■ **Exercise brief**: Among the entries, find the lines with the string "withOperands" and copy them.

[Collected data]

▽

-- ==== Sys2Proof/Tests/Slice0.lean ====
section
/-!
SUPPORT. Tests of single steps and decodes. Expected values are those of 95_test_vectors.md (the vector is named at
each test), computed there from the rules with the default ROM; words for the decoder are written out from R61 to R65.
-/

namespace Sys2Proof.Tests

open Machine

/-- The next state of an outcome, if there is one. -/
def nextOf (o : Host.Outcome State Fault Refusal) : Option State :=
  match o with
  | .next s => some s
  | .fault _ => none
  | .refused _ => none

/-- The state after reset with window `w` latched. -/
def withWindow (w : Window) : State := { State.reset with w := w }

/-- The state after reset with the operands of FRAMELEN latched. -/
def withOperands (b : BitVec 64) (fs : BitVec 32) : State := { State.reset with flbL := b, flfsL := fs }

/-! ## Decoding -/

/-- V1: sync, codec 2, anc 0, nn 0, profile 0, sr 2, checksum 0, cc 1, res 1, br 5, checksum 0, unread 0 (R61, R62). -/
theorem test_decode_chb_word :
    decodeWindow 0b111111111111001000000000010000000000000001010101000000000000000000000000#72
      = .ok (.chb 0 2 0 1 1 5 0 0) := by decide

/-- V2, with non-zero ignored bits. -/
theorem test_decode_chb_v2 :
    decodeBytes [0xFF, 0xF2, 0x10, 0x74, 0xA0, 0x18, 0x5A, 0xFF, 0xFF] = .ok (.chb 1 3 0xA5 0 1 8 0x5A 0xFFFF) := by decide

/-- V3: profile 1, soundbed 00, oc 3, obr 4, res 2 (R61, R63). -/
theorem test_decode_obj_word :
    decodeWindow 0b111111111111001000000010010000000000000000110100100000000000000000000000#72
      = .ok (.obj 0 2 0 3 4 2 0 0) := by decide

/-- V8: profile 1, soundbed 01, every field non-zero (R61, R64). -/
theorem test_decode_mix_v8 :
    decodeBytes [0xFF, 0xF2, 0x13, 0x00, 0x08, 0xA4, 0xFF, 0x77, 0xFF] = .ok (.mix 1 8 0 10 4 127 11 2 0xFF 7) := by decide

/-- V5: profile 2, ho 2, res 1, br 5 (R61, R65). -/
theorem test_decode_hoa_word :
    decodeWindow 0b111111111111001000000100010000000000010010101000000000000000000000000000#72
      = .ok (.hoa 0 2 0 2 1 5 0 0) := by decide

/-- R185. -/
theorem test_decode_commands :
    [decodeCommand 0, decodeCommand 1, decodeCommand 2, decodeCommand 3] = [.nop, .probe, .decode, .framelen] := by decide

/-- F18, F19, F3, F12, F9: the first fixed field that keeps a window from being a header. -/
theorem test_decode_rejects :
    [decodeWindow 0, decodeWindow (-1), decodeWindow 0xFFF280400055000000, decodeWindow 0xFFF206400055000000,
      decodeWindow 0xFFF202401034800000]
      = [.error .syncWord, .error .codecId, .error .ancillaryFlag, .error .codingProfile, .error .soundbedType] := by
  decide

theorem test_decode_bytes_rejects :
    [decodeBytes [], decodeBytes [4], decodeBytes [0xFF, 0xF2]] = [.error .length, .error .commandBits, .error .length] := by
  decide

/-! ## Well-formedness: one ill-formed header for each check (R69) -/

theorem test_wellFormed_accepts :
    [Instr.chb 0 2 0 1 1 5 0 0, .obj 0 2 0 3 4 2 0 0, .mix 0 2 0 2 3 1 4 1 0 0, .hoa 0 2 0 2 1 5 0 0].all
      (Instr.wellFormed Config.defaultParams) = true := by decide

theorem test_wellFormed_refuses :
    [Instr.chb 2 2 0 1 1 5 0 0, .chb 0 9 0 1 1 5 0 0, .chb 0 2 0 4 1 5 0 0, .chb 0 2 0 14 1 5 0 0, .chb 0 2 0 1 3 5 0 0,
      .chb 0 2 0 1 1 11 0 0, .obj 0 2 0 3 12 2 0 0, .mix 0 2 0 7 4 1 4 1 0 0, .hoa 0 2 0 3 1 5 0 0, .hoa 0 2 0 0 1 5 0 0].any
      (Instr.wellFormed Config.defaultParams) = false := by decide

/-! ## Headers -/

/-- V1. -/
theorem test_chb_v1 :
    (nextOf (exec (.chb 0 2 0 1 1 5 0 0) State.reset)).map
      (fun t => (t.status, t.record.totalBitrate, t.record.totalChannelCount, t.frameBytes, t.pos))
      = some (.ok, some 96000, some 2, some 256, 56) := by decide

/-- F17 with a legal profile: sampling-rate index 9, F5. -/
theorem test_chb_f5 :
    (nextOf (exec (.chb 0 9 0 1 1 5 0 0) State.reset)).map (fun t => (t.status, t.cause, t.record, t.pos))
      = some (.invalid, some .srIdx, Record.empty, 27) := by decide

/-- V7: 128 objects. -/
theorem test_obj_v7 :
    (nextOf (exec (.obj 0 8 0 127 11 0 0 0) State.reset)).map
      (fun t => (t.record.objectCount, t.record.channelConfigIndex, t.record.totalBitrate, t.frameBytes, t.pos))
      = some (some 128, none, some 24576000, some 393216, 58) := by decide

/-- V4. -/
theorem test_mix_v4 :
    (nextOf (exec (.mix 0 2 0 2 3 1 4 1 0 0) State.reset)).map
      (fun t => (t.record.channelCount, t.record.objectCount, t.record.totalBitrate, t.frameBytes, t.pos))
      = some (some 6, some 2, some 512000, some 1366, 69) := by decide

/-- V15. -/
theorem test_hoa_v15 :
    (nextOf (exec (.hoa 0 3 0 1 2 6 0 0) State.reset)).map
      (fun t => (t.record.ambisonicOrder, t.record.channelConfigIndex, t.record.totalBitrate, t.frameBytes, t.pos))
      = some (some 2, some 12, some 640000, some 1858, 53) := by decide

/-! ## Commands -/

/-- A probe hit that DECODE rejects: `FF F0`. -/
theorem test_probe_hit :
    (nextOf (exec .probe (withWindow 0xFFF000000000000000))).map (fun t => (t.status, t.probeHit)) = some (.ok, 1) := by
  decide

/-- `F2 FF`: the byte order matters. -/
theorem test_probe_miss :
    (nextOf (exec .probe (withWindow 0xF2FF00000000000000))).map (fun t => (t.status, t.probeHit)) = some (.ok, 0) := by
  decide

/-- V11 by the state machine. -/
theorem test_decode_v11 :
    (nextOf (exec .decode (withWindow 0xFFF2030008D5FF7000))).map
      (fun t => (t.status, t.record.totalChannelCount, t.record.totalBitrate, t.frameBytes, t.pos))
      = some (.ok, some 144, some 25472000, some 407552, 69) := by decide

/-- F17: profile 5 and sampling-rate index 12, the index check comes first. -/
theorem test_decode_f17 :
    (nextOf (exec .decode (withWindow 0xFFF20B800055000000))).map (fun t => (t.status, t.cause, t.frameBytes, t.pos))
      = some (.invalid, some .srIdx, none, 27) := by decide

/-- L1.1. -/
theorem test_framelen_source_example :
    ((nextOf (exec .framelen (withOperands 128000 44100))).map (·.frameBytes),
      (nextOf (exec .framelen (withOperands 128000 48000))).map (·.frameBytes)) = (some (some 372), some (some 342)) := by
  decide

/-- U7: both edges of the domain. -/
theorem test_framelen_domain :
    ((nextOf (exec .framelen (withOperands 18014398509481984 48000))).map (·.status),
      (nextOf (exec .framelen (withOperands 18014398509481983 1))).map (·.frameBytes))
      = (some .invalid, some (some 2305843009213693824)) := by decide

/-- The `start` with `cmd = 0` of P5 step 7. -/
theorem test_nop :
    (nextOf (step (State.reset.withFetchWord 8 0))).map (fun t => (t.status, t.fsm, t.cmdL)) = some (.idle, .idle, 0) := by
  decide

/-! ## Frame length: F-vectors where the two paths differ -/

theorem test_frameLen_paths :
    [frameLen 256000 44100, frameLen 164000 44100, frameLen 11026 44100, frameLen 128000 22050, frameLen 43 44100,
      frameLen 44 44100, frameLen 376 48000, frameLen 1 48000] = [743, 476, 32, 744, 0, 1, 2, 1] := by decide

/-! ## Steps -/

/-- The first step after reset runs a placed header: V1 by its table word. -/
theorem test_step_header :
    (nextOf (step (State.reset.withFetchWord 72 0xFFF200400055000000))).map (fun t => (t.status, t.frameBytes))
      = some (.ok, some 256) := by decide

△

■ **Your solution**:
def withOperands (b : BitVec 64) (fs : BitVec 32) : State := { State.reset with flbL := b, flfsL := fs }
    ((nextOf (exec .framelen (withOperands 128000 44100))).map (·.frameBytes),
      (nextOf (exec .framelen (withOperands 128000 48000))).map (·.frameBytes)) = (some (some 372), some (some 342)) := by
    ((nextOf (exec .framelen (withOperands 18014398509481984 48000))).map (·.status),
      (nextOf (exec .framelen (withOperands 18014398509481983 1))).map (·.frameBytes))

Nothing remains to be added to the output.